Cette formation se compose de 14 activités d’enseignement-apprentissage, réparties dans trois types : théoriques, pratiques et visant à faire le lien entre la théorie et la pratique. Deux des activités théoriques se réalisent à l’extérieur des heures-contact des cours de didactique. Quant aux activités pratiques et celles visant à faire le lien entre la théorie et la pratique, elles se déroulent à l’intérieur des heures-contact. Les activités pratiques sont réparties dans trois sous-types : activités de préparation et de prolongement en classe à une visite au musée d’histoire, dont la thématique se rapporte aux attentes et aux contenus d’apprentis-sage du programme-cadre Études sociales, histoire et géographie (MÉO, 2004). Un exemple de thématique retenue aux fins de cette formation est Le mode de vie des habitants de la Nouvelle-France, qui trouve aussi bien sa pertinence dans le curriculum québécois qu’ontarien. Les activités de la formation sur l’utilisation des musées et des musées virtuels d’histoire sont présentées au Tableau 1.

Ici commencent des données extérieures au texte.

/-- What GEN does to a zero lane, and to the others, follows from what the rule does to one lane. -/
theorem gen_zeroLane {L : Type} {W : Nat} {regs : List L → List LaneVec} {next : L → L} {out : L → BitVec W} {zero : L}
    {f : Fam} {n : Lanes} {s t : State} {ls : List L} (hr : Ready s f n)
    (hstep : LaneWise regs next out (stepOf s.par f)) (hz : ZeroAbsorbing regs next out zero) (hS : s.inst.S = regs ls)
    (hx : exec (Instr.gen f n) s = .next t) (j : Nat) :
    (Degenerate t.inst.S j ↔ Degenerate s.inst.S j) ∧
      (Degenerate s.inst.S j → ∀ b < W / 8, t.out[s.out.length + j * (W / 8) + b]? = some 0) := by
  rw [exec_gen_of_laneWise hr hstep hS] at hx
  cases hx
  rw [hS, hz.degenerate, hz.degenerate]
  refine ⟨?_, fun hj b hb => ?_⟩
  · simp [List.getElem?_map, hz.next_eq_zero]
  · have hout : (ls.map out)[j]? = some 0 := by rw [map_lane hj, hz.out_zero]
    rw [Nat.add_assoc, List.getElem?_append_right (Nat.le_add_right _ _), Nat.add_sub_cancel_left,
      image_getElem? _ hout hb]
    simp

/-! ## The seven families -/

theorem zeroAbsorbing_xorshift32 :
    ZeroAbsorbing (fun xs : Vec 32 => [.u32 xs]) Ref.xorshift32 Ref.xorshift32 0 :=
  ⟨degenerate_one32, xorshift32_eq_zero, rfl⟩

theorem zeroAbsorbing_xorshift128 : ZeroAbsorbing quad32 Ref.xorshift128 Ref.xorshift128New ⟨0, 0, 0, 0⟩ :=
  ⟨degenerate_quad32, xorshift128_eq_zero, rfl⟩

theorem zeroAbsorbing_xorshift128plus (published : Bool) :
    ZeroAbsorbing pair64 (if published then Ref.xorshift128plusPublished else Ref.xorshift128plusLiteral)
      (fun l => l.a + l.b) ⟨0, 0⟩ := by
  cases published with
  | false => exact ⟨degenerate_pair64, xorshift128plusLiteral_eq_zero, rfl⟩
  | true => exact ⟨degenerate_pair64, xorshift128plusPublished_eq_zero, rfl⟩

theorem zeroAbsorbing_xoroshiro128 : ZeroAbsorbing pair64 Ref.xoroshiro128 (fun l => Ref.starstar l.a) ⟨0, 0⟩ :=
  ⟨degenerate_pair64, xoroshiro128_eq_zero, starstar_zero⟩

theorem zeroAbsorbing_xoshiro128 :
    ZeroAbsorbing quad32 (Ref.xoshiro4 9 11) (fun l => Ref.starstar l.b) ⟨0, 0, 0, 0⟩ :=
  ⟨degenerate_quad32, xoshiro4_eq_zero (by decide), starstar_zero⟩

theorem zeroAbsorbing_xoshiro256 :
    ZeroAbsorbing quad64 (Ref.xoshiro4 17 45) (fun l => Ref.starstar l.b) ⟨0, 0, 0, 0⟩ :=
  ⟨degenerate_quad64, xoshiro4_eq_zero (by decide), starstar_zero⟩

theorem zeroAbsorbing_xoshiro512 :
    ZeroAbsorbing eight64 Ref.xoshiro8 (fun l => Ref.starstar l.b) ⟨0, 0, 0, 0, 0, 0, 0, 0⟩ :=
  ⟨degenerate_eight64, xoshiro8_eq_zero, starstar_zero⟩

/-- Settles O35. Each family's registers are read as a list of lanes, on which its rule is `ZeroAbsorbing`. -/
theorem theZeroLaneIsAbsorbingAndNoOtherLaneReachesIt :
    Obligations.TheZeroLaneIsAbsorbingAndNoOtherLaneReachesIt := by
  intro f n s t hf hr ⟨hshape, _⟩ hx j _
  cases f
  case xorshift32 =>
    obtain ⟨xs, hS⟩ := shaped_one32 hshape
    exact gen_zeroLane hr stepXorshift32_laneWise zeroAbsorbing_xorshift32 hS hx j
  case xorshift128 =>
    obtain ⟨ls, -, hS⟩ := shaped_quad32.1 hshape
    exact gen_zeroLane hr stepXorshift128_laneWise zeroAbsorbing_xorshift128 hS hx j
  case xorshift128plus =>
    obtain ⟨ls, -, hS⟩ := shaped_pair64.1 hshape
    exact gen_zeroLane hr (stepXorshift128plus_laneWise s.par) (zeroAbsorbing_xorshift128plus _) hS hx j
  case xoroshiro128ss =>
    obtain ⟨ls, -, hS⟩ := shaped_pair64.1 hshape
    exact gen_zeroLane hr stepXoroshiro128ss_laneWise zeroAbsorbing_xoroshiro128 hS hx j
  case xoshiro128ss =>
    obtain ⟨ls, -, hS⟩ := shaped_quad32.1 hshape
    exact gen_zeroLane hr stepXoshiro128ss_laneWise zeroAbsorbing_xoshiro128 hS hx j
  case xoshiro256ss =>
    obtain ⟨ls, -, hS⟩ := shaped_quad64.1 hshape
    exact gen_zeroLane hr stepXoshiro256ss_laneWise zeroAbsorbing_xoshiro256 hS hx j
  case xoshiro512ss =>
    obtain ⟨ls, hS⟩ := shaped_eight64 hshape
    exact gen_zeroLane hr stepXoshiro512ss_laneWise zeroAbsorbing_xoshiro512 hS hx j
  all_goals cases hf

Objectif et questions de recherche
Cette étude vise à évaluer l’appréciation de la formation, l’utilisation des musées et des musées virtuels d’histoire et l’effet de cette formation sur la pratique enseignante, chez d’anciens étudiants-maîtres en exercice depuis cinq ans ou moins, au Québec et en Ontario. Les questions de recherche sont au nombre de trois : Lorsque vous étiez étudiant-maître, dans le cadre de votre cours de didactique des sciences humaines et sociales ou de didactique de l’histoire : 1) Quelle a été votre appréciation de la formation sur les musées et les musées virtuels d’histoire ? Depuis que vous êtes enseignant : 2) Utilisez-vous dans l’enseignement-apprentissage : a) les programmes éducatifs des musées ? et b) les ressources en ligne des musées virtuels d’histoire ? 3) Le fait d’avoir bénéficié de cette formation vous incite-t-il à utiliser dans l’enseignement-apprentissage : a) les programmes éducatifs des musées ? ; et b) les ressources en ligne des musées virtuels d’histoire ? Avant d’aborder les résultats obtenus à ces trois questions de recherche, voici le cadre conceptuel.
Cadre conceptuel
Le cadre conceptuel porte sur deux aspects : (1) les modèles didactiques en éducation et en éducation muséale, ainsi que la liste des principaux sujets de recherches menées en relation avec ce dernier modèle depuis une vingtaine d’années et (2) le modèle didactique d’utilisation du musée et du musée virtuel d’histoire dans l’enseignement-apprentissage sous-jacent à la présente étude.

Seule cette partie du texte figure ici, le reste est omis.